From her preference for a "gradual" but necessary "normalization of monetary policy" in a difficult environment, many observers have concluded that the President prefers two key rate hikes of 0.25 percentage points each at the Council meetings in July and September, which will lower the key rate in raise fall to zero.

In fact, however, Lagarde lies down in a situation in which several council members call for an immediate interest rate hike of 0,

These detailed debates for monetary policy connoisseurs underestimate a bitter truth: In view of the dynamic inflation, all interest rate hikes currently being considered by the Central Bank Council will probably not be sufficient to ensure price level stability again in the medium term.

The central banks – and the ECB is not alone here – are ill-prepared for the current challenges.

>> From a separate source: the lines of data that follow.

-- ==== Sys2Proof/Laws/Store.lean ====
section
/-! SUPPORT. Laws/Store.lean: reading after writing, and the canonical form, of the sparse stores; entries of lists. -/

namespace Sys2Proof.Machine

variable {α : Type}

/-! ## Reading after writing -/

theorem storeGet_put_same (dflt : Nat → α) (l : List (Nat × α)) (k : Nat) (x : α) : storeGet dflt (storePut l k x) k = x := by
  induction l with
  | nil => simp [storePut, storeGet]
  | cons c t ih =>
    obtain ⟨a, v⟩ := c
    simp only [storePut]
    split
    · simp [storeGet]
    · split
      · simp [storeGet]
      · rename_i h _
        simp [storeGet, h, ih]

theorem storeGet_put_other (dflt : Nat → α) (l : List (Nat × α)) {k j : Nat} (x : α) (h : j ≠ k) :
    storeGet dflt (storePut l k x) j = storeGet dflt l j := by
  induction l with
  | nil => simp [storePut, storeGet, Ne.symm h]
  | cons c t ih =>
    obtain ⟨a, v⟩ := c
    simp only [storePut]
    split
    · rename_i e
      subst e
      simp [storeGet, Ne.symm h]
    · split
      · simp [storeGet, Ne.symm h]
      · simp [storeGet, ih]

theorem storeGet_erase_same (dflt : Nat → α) (l : List (Nat × α)) (k : Nat) : storeGet dflt (storeErase l k) k = dflt k := by
  induction l with
  | nil => rfl
  | cons c t ih =>
    obtain ⟨a, v⟩ := c
    by_cases e : a = k
    · simpa [storeErase, e] using ih
    · simpa [storeErase, e, storeGet] using ih

theorem storeGet_erase_other (dflt : Nat → α) (l : List (Nat × α)) {k j : Nat} (h : j ≠ k) :
    storeGet dflt (storeErase l k) j = storeGet dflt l j := by
  induction l with
  | nil => rfl
  | cons c t ih =>
    obtain ⟨a, v⟩ := c
    by_cases e : a = k
    · subst e
      simpa [storeErase, storeGet, Ne.symm h] using ih
    · by_cases f : a = j
      · subst f
        simp [storeErase, storeGet, h]
      · simpa [storeErase, e, storeGet, f] using ih

variable [DecidableEq α]

/-- What was written is read. -/
theorem storeGet_set_same (dflt : Nat → α) (l : List (Nat × α)) (k : Nat) (x : α) : storeGet dflt (storeSet dflt l k x) k = x := by
  unfold storeSet
  split
  · rename_i e
    rw [storeGet_erase_same, e]
  · exact storeGet_put_same dflt l k x

/-- Every other key reads as before. -/
theorem storeGet_set_other (dflt : Nat → α) (l : List (Nat × α)) {k j : Nat} (x : α) (h : j ≠ k) :
    storeGet dflt (storeSet dflt l k x) j = storeGet dflt l j := by
  unfold storeSet
  split
  · exact storeGet_erase_other dflt l h
  · exact storeGet_put_other dflt l x h

/-! ## The canonical form -/

/-- The canonical form, said of all entries at once. -/
theorem storeWf_iff (dflt : Nat → α) (l : List (Nat × α)) :
    storeWf dflt l = true ↔ l.Pairwise (fun c d => c.1 < d.1) ∧ ∀ c ∈ l, c.2 ≠ dflt c.1 := by
  induction l with
  | nil => simp [storeWf]
  | cons c t ih =>
    obtain ⟨a, v⟩ := c
    cases t with
    | nil => simp [storeWf]
    | cons e t =>
      obtain ⟨b, w⟩ := e
      have key : storeWf dflt ((a, v) :: (b, w) :: t) = true ↔ (v ≠ dflt a ∧ a < b) ∧ storeWf dflt ((b, w) :: t) = true := by
        simp [storeWf, and_assoc]
      rw [key, ih]
      constructor
      · rintro ⟨⟨h1, h2⟩, h3, h4⟩
        refine ⟨List.pairwise_cons.2 ⟨?_, h3⟩, ?_⟩
        · intro x hx
          rcases List.mem_cons.1 hx with rfl | hx
          · exact h2
          · exact lt_trans h2 ((List.pairwise_cons.1 h3).1 x hx)
        · intro x hx
          rcases List.mem_cons.1 hx with rfl | hx
          · exact h1
          · exact h4 x hx
      · rintro ⟨h1, h2⟩
        rw [List.pairwise_cons] at h1
        exact ⟨⟨h2 (a, v) List.mem_cons_self, h1.1 (b, w) List.mem_cons_self⟩, h1.2, fun x hx => h2 x (List.mem_cons_of_mem _ hx)⟩

omit [DecidableEq α] in
theorem mem_storePut {l : List (Nat × α)} {k : Nat} {x : α} {c : Nat × α} (h : c ∈ storePut l k x) : c = (k, x) ∨ c ∈ l := by
  induction l with
  | nil => simpa [storePut] using h
  | cons e t ih =>
    obtain ⟨a, v⟩ := e
    simp only [storePut] at h
    split at h
    · rcases List.mem_cons.1 h with h | h
      · exact .inl h
      · exact .inr (List.mem_cons_of_mem _ h)
    · split at h
      · rcases List.mem_cons.1 h with h | h
        · exact .inl h
        · exact .inr h
      · rcases List.mem_cons.1 h with h | h
        · exact .inr (h ▸ List.mem_cons_self)
        · exact (ih h).imp id (List.mem_cons_of_mem _)

omit [DecidableEq α] in
theorem storePut_sorted {l : List (Nat × α)} (k : Nat) (x : α) (h : l.Pairwise (fun c d => c.1 < d.1)) :
    (storePut l k x).Pairwise (fun c d => c.1 < d.1) := by
  induction l with
  | nil => simp [storePut]
  | cons e t ih =>
    obtain ⟨a, v⟩ := e
    rw [List.pairwise_cons] at h
    simp only [storePut]
    split
    · rename_i e
      subst e
      exact List.pairwise_cons.2 h
    · split
      · rename_i hk
        refine List.pairwise_cons.2 ⟨?_, List.pairwise_cons.2 h⟩
        intro c hc
        rcases List.mem_cons.1 hc with rfl | hc
        · exact hk
        · exact lt_trans hk (h.1 c hc)
      · rename_i hn hk
        refine List.pairwise_cons.2 ⟨?_, ih h.2⟩
        intro c hc
        rcases mem_storePut hc with rfl | hc
        · simp only; omega
        · exact h.1 c hc

/-- A write keeps the canonical form. -/
theorem storeSet_wf (dflt : Nat → α) {l : List (Nat × α)} (k : Nat) (x : α) (h : storeWf dflt l = true) :
    storeWf dflt (storeSet dflt l k x) = true := by
  rw [storeWf_iff] at h ⊢
  unfold storeSet
  split
  · exact ⟨h.1.filter _, fun c hc => h.2 c (List.mem_filter.1 hc).1⟩
  · rename_i hx
    refine ⟨storePut_sorted k x h.1, fun c hc => ?_⟩
    rcases mem_storePut hc with rfl | hc
    · exact hx
    · exact h.2 c hc

/-! ## Entries of lists -/

omit [DecidableEq α] in
@[simp] theorem updAt_length (l : List α) (n : Nat) (f : α → α) : (updAt l n f).length = l.length := by
  induction l generalizing n with
  | nil => cases n <;> rfl
  | cons a t ih => cases n <;> simp [updAt, ih]

omit [DecidableEq α] in
theorem updAt_getD_same (l : List α) (n : Nat) (f : α → α) (x : α) (h : n < l.length) : (updAt l n f).getD n x = f (l.getD n x) := by
  induction l generalizing n with
  | nil => simp at h
  | cons a t ih =>
    cases n with
    | zero => simp [updAt]
    | succ n =>
      have := ih n (by simpa using h)
      simpa [updAt] using this

omit [DecidableEq α] in
theorem updAt_getD_other (l : List α) {n m : Nat} (f : α → α) (x : α) (h : m ≠ n) : (updAt l n f).getD m x = l.getD m x := by
  induction l generalizing n m with
  | nil => cases n <;> rfl
  | cons a t ih =>
    cases n with
    | zero =>
      cases m with
      | zero => exact absurd rfl h
      | succ m => simp [updAt]
    | succ n =>
      cases m with
      | zero => simp [updAt]
      | succ m =>
        have := @ih n m (by simpa using h)
        simpa [updAt] using this

end Sys2Proof.Machine
end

Inflation rates had fallen almost everywhere since the 1990s;

by the time the pandemic broke out, monetary policy had settled into a world with very low inflation rates and was more concerned with economic growth and financial market stability.

The central banks changed from currency watchdogs to large insurers against macroeconomic risks;

They also opened up to other topics such as climate protection, gender equality and the distribution of income and wealth.

Central banks bear no responsibility for not foreseeing the upheavals caused by the pandemic and war, the use of food and energy as weapons, and the fragility of global supply chains and their consequences for monetary stability.

External shocks, as economists call such events, hit economic forecasting models unprepared.

But the "good years" for monetary policy, in which inflation rates remained low, had strengthened a belief in economic models that apparently made it possible to estimate the policy-relevant medium-term development of inflation fairly reliably:

Assuming that people have stable confidence in the central banks' promises of stability, the medium-term inflation rate is largely determined by the expected development of the labor market.

It was written that way in textbooks, but even in the "good years" it only worked to a limited extent.